[Collected data]
<<<<

-- ==== Sys2Proof/Config.lean ====
section
/-! DEFINITION. What the part fixes once and for all, and the values its manual leaves open. -/

namespace Sys2Proof

/-- A byte whose value the manual leaves open: the bytes of a field that holds no meaning in a reply
(R178: "An absent field's bytes are still sent, and are ignored"). It is applied to a counter of
State, so each use is fresh. DESIGN CHOICE, log entry 14; safe, since nothing constrains it. -/
opaque Config.freeByte : Nat → Byte

/-- How the part reads a flag byte that is neither 0 nor 1: R178 gives the meaning of 0 and 1 only.
DESIGN CHOICE, log entry 15; safe, since nothing constrains it. -/
opaque Config.otherFlag : Byte → Bool

/-- The part code of PORT STATUS (R175). -/
def Config.partCode : Half := 0x0640

/-- The revision code of PORT STATUS (R175). -/
def Config.revisionCode : Byte := 0x01

/-- The companding law (R13). -/
inductive Law where
  | mu   -- μ-law
  | a    -- A-law
  deriving DecidableEq, Repr

/-- The fairness mode of the memory arbiter (R129). -/
inductive Fairness where
  | alternate
  | cp0First
  deriving DecidableEq, Repr

/-- The memory size (R177, 00_scope.md "Clip memory"). -/
inductive MemorySize where
  | mib4
  | mib8
  | mib16
  deriving DecidableEq, Repr

/-- The number of pages of a memory size (00_scope.md "Clip memory"). -/
def MemorySize.pages : MemorySize → Nat
  | .mib4 => 16384
  | .mib8 => 32768
  | .mib16 => 65536

/-- The refresh interval (R131). -/
inductive RefreshInterval where
  | slow   -- 15.6 µs
  | fast   -- 7.8 µs
  deriving DecidableEq, Repr

/-- What the start-up word fixes until the next pin reset (R177). -/
structure StartUp where
  law        : Law
  fairness   : Fairness
  memorySize : MemorySize
  cp1Enabled : Bool
  refresh    : RefreshInterval
  deriving DecidableEq, Repr

end Sys2Proof
end

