-- ==== Sys2Proof/Machine/Clips.lean ====
section
/-! DEFINITION. The clip store controller's requests (06_the_clip_store.md). -/

namespace Sys2Proof.Machine

/-! ## DEFINE CLIP (R108, R109) -/

/-- Whether two page ranges share a page. -/
def rangesMeet (base1 length1 base2 length2 : Nat) : Bool :=
  base1 < base2 + length2 && base2 < base1 + length1

/-- Whether a page range meets that of another DEFINED clip (R108). -/
def State.overlaps (s : State) (c : Fin 256) (base length : Nat) : Bool :=
  (List.finRange 256).any fun d =>
    d ≠ c && (s.clip d).defined && rangesMeet base length (s.clip d).base (s.clip d).length

/-- Whether a clip is being played or written. -/
def Clip.inUse (x : Clip) : Bool := 0 < x.plays || 0 < x.writeBusy

/-- The contents DEFINE CLIP gives (R109): a redefinition keeps the owner. -/
def Clip.redefined (x : Clip) (port : Port) (base length fill : Nat) (keys : PerPort Key) : Clip where
  defined := true
  owner := if x.defined then x.owner else some port
  base := base
  length := length
  fill := fill
  keys := keys
  accessed := false
  written := false
  plays := 0
  writeBusy := 0

/-- DEFINE CLIP past its first check's key codes (R108). -/
def State.defineClip (s : State) (port : Port) (c : Fin 256) (base length fill : Nat) (keys : PerPort Key) : State :=
  s.checked port
    [(length < 1 || 4096 < length || fill < 1 || 256 < fill || s.pageCount < base + length, .badArg),
     ((s.clip c).defined && (s.clip c).owner ≠ some port, .notOwner),
     ((s.clip c).defined && (s.clip c).inUse, .inUse),
     (s.overlaps c base length, .overlap)]
    fun s => (s.setClip c ((s.clip c).redefined port base length fill keys)).answer port .ok []

/-- DEFINE CLIP (R108). -/
def execDefineClip (port : Port) (clip : Byte) (base length fill : Half) (key0 key1 : Byte) (s : State) :
    Host.Outcome State Fault Refusal :=
  .next (s.request port Code.defineClip fun s =>
    match key? key0, key? key1 with
    | some k0, some k1 => s.defineClip port (clipNumber clip) base.toNat length.toNat fill.toNat ⟨k0, k1⟩
    | _, _ => s.refuse port .badArg)

/-! ## SET KEYS (R110) -/

/-- SET KEYS (R110). -/
def execSetKeys (port : Port) (clip key0 key1 : Byte) (s : State) : Host.Outcome State Fault Refusal :=
  .next (s.request port Code.setKeys fun s =>
    let c := clipNumber clip
    match key? key0, key? key1 with
    | some k0, some k1 =>
      s.checked port [(!(s.clip c).defined, .state), ((s.clip c).owner ≠ some port, .notOwner)]
        fun s => (s.setClip c { s.clip c with keys := ⟨k0, k1⟩, accessed := false, written := false }).answer port .ok []
    | _, _ => s.refuse port .badArg)

/-! ## FREE CLIP (R111) -/

/-- FREE CLIP (R111). -/
def execFreeClip (port : Port) (clip : Byte) (s : State) : Host.Outcome State Fault Refusal :=
  .next (s.request port Code.freeClip fun s =>
    let c := clipNumber clip
    s.checked port
      [(!(s.clip c).defined, .state), ((s.clip c).owner ≠ some port, .notOwner), ((s.clip c).inUse, .inUse)]
      fun s => (s.setClip c Clip.freeContents).answer port .ok [])

/-! ## CLIP INFO (R112) -/

/-- The 15 bytes of CLIP INFO (R178). -/
def State.clipRecord (s : State) (c : Fin 256) : List Byte :=
  let x := s.clip c
  [numberByte c, flagByte x.defined, ownerByte x.owner] ++ (halfOf x.base).bytes ++ (halfOf x.length).bytes
    ++ (halfOf x.fill).bytes
    ++ [keyByte x.keys.cp0, keyByte x.keys.cp1, countByte (detailBit x.accessed 0 + detailBit x.written 1)]
    ++ (halfOf x.plays).bytes ++ [countByte x.writeBusy]

/-- CLIP INFO (R112). -/
def execClipInfo (port : Port) (clip : Byte) (s : State) : Host.Outcome State Fault Refusal :=
  .next (s.request port Code.clipInfo fun s => s.answer port .ok (s.clipRecord (clipNumber clip)))

/-! ## WRITE PAGE and READ PAGE (R117, R119) -/

/-- The admission of a page write (R117). -/
def State.admitWrite (s : State) (port : Port) (c : Fin 256) (index : Nat) (codes : PageCodes) : State :=
  let x := s.clip c
  (s.setClip c { x with writeBusy := x.writeBusy + 1 }).admitOp port
    (.write c index (x.base + index) codes (x.keys.cell port = .writeNote))

/-- WRITE PAGE (R117). -/
def execWritePage (port : Port) (clip : Byte) (index : Half) (codes : PageCodes) (s : State) :
    Host.Outcome State Fault Refusal :=
  .next (s.request port Code.writePage fun s =>
    let c := clipNumber clip
    let kinds := (s.clip c).check port .write (some index.toNat)
    if 4095 < index.toNat then s.refuse port .badArg
    else if kinds.found then s.refuseFault port kinds c (some index.toNat) Code.writePage
    else if 0 < (s.clip c).plays then s.refuse port .inUse
    else s.admitWrite port c index.toNat codes)

/-- The admission of a page read (R119). -/
def State.admitRead (s : State) (port : Port) (c : Fin 256) (index : Nat) : State :=
  (s.note port .pageRead c).admitOp port (.read c index ((s.clip c).base + index))

/-- READ PAGE (R119). -/
def execReadPage (port : Port) (clip : Byte) (index : Half) (s : State) : Host.Outcome State Fault Refusal :=
  .next (s.request port Code.readPage fun s =>
    let c := clipNumber clip
    let kinds := (s.clip c).check port .read (some index.toNat)
    if 4095 < index.toNat then s.refuse port .badArg
    else if kinds.found then s.refuseFault port kinds c (some index.toNat) Code.readPage
    else s.admitRead port c index.toNat)

/-! ## READ FAULT and CLEAR FAULT (R122) -/

/-- The page index of a fault record with its presence byte; the bytes of an absent index are open (R178,
log entry 14). -/
def faultIndexBytes (index : Option Nat) (free : List Byte) : List Byte :=
  match index with
  | some i => flagByte true :: (halfOf i).bytes
  | none => flagByte false :: free

/-- The payload of READ FAULT (R122, R178), over two open bytes. -/
def FaultRecord.bytes (r : FaultRecord) (seconds : Nat) (free : List Byte) : List Byte :=
  [r.kinds.byte, countByte r.kinds.primary, numberByte r.clip] ++ faultIndexBytes r.index free
    ++ [r.code] ++ r.stamp.bytes ++ [countByte seconds]

/-- READ FAULT (R122). -/
def execReadFault (port : Port) (s : State) : Host.Outcome State Fault Refusal :=
  .next (s.request port Code.readFault fun s =>
    match (s.fault port).record with
    | some r => (s.drawn 2).answer port .ok (r.bytes (s.fault port).seconds (s.freeBytes 2))
    | none => s.refuse port .empty)

/-- CLEAR FAULT (R122). -/
def execClearFault (port : Port) (s : State) : Host.Outcome State Fault Refusal :=
  .next (s.request port Code.clearFault fun s => (s.setFault port ⟨none, 0⟩).answer port .ok [])

end Sys2Proof.Machine
end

>>>>

> **Assignment**
Each line of the records above, from the first through the one containing "meaning in a reply", is to be retyped exactly; no other line belongs.

> **Solution**
-- ==== Sys2Proof/Config.lean ====
section
/-! DEFINITION. What the part fixes once and for all, and the values its manual leaves open. -/

namespace Sys2Proof

/-- A byte whose value the manual leaves open: the bytes of a field that holds no meaning in a reply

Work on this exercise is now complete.